Goal of the exercise
Using the data below, return the stretch from the line that contains "simp [Eng.putLane, Eng.lane]" through the line that contains "rcases h with rfl | rfl | rfl | rfl", both included, exactly as it stands and nothing beyond it.

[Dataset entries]
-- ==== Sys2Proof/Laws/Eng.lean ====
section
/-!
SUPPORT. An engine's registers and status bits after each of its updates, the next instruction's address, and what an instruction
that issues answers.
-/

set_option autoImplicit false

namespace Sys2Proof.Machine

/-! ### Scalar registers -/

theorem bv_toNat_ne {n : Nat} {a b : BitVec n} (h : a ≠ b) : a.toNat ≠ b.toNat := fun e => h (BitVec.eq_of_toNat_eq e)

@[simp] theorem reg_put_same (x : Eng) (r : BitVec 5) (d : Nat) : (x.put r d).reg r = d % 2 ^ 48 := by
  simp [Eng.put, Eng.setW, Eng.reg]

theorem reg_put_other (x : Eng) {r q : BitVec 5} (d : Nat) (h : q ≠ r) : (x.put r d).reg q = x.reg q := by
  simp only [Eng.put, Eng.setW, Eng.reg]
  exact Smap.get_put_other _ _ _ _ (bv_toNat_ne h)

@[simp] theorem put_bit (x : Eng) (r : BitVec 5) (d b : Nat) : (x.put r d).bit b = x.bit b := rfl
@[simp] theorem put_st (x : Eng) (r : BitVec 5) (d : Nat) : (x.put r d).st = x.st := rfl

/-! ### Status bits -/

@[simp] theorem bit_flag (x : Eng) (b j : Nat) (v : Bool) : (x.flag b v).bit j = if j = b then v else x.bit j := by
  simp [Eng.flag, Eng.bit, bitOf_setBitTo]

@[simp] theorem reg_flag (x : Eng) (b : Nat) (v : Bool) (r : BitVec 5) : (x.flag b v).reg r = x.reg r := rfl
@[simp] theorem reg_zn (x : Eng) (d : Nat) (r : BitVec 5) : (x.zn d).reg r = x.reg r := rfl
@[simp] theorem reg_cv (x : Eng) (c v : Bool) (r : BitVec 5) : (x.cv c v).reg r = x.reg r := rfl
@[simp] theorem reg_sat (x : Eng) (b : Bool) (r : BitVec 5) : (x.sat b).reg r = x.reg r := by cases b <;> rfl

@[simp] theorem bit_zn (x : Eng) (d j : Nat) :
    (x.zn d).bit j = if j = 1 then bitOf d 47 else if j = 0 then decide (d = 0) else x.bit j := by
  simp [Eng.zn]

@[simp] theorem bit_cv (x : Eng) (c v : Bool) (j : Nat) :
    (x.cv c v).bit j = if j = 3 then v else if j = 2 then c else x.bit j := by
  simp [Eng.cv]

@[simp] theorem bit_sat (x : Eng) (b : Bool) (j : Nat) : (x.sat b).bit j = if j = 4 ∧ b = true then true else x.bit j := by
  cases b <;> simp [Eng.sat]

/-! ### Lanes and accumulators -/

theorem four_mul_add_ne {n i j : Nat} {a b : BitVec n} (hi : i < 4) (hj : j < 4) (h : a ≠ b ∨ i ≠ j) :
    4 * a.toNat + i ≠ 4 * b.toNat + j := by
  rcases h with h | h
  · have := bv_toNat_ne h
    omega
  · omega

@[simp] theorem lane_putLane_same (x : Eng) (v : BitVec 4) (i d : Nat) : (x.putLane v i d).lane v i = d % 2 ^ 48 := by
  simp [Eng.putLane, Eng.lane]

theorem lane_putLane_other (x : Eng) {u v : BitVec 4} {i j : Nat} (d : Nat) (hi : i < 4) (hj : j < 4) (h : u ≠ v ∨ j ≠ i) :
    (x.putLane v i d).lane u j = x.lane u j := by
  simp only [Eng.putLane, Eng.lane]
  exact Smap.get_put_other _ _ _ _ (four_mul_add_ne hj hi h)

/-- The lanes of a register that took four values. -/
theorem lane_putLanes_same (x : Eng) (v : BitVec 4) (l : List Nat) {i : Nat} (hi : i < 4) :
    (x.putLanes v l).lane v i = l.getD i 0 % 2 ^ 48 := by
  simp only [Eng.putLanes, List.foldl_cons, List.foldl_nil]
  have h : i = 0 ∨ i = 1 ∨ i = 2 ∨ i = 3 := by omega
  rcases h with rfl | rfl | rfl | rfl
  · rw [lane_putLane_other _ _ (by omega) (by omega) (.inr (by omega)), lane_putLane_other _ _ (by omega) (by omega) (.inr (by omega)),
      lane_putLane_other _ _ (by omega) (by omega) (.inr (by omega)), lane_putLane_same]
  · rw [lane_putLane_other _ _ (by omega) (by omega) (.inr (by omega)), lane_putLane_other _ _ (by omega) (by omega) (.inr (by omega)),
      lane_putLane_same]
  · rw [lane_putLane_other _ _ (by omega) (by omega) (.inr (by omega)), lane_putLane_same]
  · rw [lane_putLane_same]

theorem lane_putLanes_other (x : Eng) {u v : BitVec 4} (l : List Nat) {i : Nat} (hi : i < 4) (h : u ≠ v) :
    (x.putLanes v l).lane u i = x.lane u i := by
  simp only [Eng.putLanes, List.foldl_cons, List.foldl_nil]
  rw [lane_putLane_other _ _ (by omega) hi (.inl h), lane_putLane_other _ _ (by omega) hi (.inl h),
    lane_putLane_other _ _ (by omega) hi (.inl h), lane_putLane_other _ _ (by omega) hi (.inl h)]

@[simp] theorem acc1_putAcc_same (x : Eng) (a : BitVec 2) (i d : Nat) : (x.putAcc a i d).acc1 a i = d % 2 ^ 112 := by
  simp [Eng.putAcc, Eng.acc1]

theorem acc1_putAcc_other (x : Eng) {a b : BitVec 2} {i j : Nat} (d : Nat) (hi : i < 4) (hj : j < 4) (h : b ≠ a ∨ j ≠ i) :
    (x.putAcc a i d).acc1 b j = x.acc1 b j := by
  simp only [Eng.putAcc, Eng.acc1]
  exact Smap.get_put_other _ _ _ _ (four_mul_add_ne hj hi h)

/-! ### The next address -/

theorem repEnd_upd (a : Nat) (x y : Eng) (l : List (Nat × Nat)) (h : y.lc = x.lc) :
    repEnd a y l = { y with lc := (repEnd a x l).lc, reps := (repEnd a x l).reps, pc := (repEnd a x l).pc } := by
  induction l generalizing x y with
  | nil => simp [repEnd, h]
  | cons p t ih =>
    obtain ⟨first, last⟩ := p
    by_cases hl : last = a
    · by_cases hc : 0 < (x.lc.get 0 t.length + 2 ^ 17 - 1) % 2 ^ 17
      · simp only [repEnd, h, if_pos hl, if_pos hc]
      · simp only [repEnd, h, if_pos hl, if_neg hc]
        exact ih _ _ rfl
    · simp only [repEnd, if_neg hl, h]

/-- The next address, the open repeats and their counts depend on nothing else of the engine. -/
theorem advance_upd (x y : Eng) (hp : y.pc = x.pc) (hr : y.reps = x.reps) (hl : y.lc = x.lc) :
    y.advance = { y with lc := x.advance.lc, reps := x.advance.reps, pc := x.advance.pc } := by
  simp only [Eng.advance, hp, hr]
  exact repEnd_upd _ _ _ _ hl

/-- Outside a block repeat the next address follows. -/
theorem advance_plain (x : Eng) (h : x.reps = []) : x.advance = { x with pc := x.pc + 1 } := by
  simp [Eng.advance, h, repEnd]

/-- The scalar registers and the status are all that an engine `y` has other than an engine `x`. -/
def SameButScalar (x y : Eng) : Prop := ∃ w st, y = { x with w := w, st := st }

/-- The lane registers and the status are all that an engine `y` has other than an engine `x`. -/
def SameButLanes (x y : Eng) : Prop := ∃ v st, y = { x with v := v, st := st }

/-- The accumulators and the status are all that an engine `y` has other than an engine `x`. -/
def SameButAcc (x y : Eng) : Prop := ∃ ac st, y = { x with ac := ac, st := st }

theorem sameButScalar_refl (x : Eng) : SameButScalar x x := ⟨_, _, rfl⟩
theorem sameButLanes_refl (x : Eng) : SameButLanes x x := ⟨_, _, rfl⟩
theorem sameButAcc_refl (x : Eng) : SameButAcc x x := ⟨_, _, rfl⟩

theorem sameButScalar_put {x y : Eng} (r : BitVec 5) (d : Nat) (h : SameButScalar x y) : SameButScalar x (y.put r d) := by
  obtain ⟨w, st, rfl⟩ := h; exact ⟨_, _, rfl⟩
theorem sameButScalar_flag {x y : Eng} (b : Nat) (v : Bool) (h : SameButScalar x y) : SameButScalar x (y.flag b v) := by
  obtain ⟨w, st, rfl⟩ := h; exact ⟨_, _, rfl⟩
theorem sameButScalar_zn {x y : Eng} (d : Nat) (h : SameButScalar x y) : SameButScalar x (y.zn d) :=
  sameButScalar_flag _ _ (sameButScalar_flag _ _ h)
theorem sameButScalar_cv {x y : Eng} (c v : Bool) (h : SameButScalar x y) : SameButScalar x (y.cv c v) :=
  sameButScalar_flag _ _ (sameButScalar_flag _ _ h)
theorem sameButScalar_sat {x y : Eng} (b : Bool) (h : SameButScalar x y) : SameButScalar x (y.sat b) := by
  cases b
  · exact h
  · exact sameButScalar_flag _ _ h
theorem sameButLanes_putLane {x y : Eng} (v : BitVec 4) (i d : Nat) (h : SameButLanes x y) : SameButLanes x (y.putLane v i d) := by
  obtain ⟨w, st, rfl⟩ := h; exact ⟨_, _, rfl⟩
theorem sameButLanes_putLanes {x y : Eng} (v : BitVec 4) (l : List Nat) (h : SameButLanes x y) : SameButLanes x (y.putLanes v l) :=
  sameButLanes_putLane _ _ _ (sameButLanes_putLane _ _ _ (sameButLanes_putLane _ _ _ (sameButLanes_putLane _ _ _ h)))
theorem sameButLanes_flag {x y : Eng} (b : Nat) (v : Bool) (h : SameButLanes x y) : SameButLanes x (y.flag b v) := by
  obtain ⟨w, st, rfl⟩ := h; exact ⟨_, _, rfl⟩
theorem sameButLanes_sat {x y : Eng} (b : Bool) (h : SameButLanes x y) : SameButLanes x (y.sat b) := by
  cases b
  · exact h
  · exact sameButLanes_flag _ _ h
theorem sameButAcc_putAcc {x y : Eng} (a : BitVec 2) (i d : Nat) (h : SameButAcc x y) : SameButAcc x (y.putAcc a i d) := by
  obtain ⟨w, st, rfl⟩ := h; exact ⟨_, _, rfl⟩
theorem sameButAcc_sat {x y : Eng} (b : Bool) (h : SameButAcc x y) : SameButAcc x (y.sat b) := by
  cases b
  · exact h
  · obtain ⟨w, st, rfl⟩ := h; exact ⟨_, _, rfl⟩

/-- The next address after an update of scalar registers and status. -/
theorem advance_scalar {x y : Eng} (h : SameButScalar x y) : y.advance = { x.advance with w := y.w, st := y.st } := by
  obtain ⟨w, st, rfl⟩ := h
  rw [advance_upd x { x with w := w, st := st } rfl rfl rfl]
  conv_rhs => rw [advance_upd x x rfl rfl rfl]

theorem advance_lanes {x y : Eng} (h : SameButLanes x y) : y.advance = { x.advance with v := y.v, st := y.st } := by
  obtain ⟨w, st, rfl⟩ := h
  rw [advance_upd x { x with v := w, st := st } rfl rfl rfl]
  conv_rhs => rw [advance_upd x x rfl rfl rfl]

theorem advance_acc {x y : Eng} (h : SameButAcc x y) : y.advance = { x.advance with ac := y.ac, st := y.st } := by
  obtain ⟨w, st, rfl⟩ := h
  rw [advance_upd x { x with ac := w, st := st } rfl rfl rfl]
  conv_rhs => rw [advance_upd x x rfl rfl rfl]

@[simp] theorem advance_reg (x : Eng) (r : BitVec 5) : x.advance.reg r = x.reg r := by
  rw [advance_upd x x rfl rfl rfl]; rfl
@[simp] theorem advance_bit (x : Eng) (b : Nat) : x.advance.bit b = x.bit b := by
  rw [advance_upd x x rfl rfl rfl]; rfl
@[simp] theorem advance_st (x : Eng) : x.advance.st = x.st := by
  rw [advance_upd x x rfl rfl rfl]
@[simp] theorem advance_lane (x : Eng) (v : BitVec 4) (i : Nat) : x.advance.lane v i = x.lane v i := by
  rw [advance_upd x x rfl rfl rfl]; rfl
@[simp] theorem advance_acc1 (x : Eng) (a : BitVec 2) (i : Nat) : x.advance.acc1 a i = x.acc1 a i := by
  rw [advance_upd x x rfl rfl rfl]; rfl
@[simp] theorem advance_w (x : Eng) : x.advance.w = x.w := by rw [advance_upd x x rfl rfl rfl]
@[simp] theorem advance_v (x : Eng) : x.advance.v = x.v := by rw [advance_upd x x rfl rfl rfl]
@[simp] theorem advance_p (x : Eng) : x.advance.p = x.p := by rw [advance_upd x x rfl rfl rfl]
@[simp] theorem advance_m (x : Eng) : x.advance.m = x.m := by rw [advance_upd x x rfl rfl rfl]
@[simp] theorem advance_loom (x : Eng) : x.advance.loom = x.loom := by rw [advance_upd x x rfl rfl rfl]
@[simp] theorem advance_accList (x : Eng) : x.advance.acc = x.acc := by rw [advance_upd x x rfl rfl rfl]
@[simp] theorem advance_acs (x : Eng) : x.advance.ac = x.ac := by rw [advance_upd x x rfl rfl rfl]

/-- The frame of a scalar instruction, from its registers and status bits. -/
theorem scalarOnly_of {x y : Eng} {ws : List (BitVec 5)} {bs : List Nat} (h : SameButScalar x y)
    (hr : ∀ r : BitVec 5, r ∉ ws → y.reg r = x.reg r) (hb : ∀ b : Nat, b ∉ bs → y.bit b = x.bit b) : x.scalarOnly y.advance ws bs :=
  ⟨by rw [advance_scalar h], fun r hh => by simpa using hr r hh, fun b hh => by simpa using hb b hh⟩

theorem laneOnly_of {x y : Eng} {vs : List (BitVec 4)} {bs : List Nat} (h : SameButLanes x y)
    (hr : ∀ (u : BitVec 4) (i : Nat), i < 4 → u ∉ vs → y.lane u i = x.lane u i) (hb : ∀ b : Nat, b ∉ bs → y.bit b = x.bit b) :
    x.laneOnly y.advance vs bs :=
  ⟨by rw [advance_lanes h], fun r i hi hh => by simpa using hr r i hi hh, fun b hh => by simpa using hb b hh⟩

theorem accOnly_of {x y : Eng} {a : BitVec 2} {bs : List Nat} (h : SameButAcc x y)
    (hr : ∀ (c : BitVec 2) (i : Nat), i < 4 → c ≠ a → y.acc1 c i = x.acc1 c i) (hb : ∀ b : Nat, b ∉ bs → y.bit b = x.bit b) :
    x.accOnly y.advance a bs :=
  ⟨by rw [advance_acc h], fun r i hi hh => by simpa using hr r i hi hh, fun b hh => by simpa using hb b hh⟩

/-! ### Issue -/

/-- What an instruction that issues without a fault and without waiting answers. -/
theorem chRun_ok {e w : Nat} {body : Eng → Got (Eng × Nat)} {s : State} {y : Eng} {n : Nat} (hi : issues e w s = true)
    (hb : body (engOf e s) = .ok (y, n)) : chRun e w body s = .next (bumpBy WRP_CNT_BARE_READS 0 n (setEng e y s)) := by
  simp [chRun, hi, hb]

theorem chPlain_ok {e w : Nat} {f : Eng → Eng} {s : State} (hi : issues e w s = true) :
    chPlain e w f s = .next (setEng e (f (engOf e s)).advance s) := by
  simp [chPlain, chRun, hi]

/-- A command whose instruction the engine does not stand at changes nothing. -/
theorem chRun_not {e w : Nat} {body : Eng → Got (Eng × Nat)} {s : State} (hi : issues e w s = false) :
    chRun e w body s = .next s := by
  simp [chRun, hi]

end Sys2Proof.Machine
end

Result
  simp [Eng.putLane, Eng.lane]

theorem lane_putLane_other (x : Eng) {u v : BitVec 4} {i j : Nat} (d : Nat) (hi : i < 4) (hj : j < 4) (h : u ≠ v ∨ j ≠ i) :
    (x.putLane v i d).lane u j = x.lane u j := by
  simp only [Eng.putLane, Eng.lane]
  exact Smap.get_put_other _ _ _ _ (four_mul_add_ne hj hi h)

/-- The lanes of a register that took four values. -/
theorem lane_putLanes_same (x : Eng) (v : BitVec 4) (l : List Nat) {i : Nat} (hi : i < 4) :
    (x.putLanes v l).lane v i = l.getD i 0 % 2 ^ 48 := by
  simp only [Eng.putLanes, List.foldl_cons, List.foldl_nil]
  have h : i = 0 ∨ i = 1 ∨ i = 2 ∨ i = 3 := by omega
  rcases h with rfl | rfl | rfl | rfl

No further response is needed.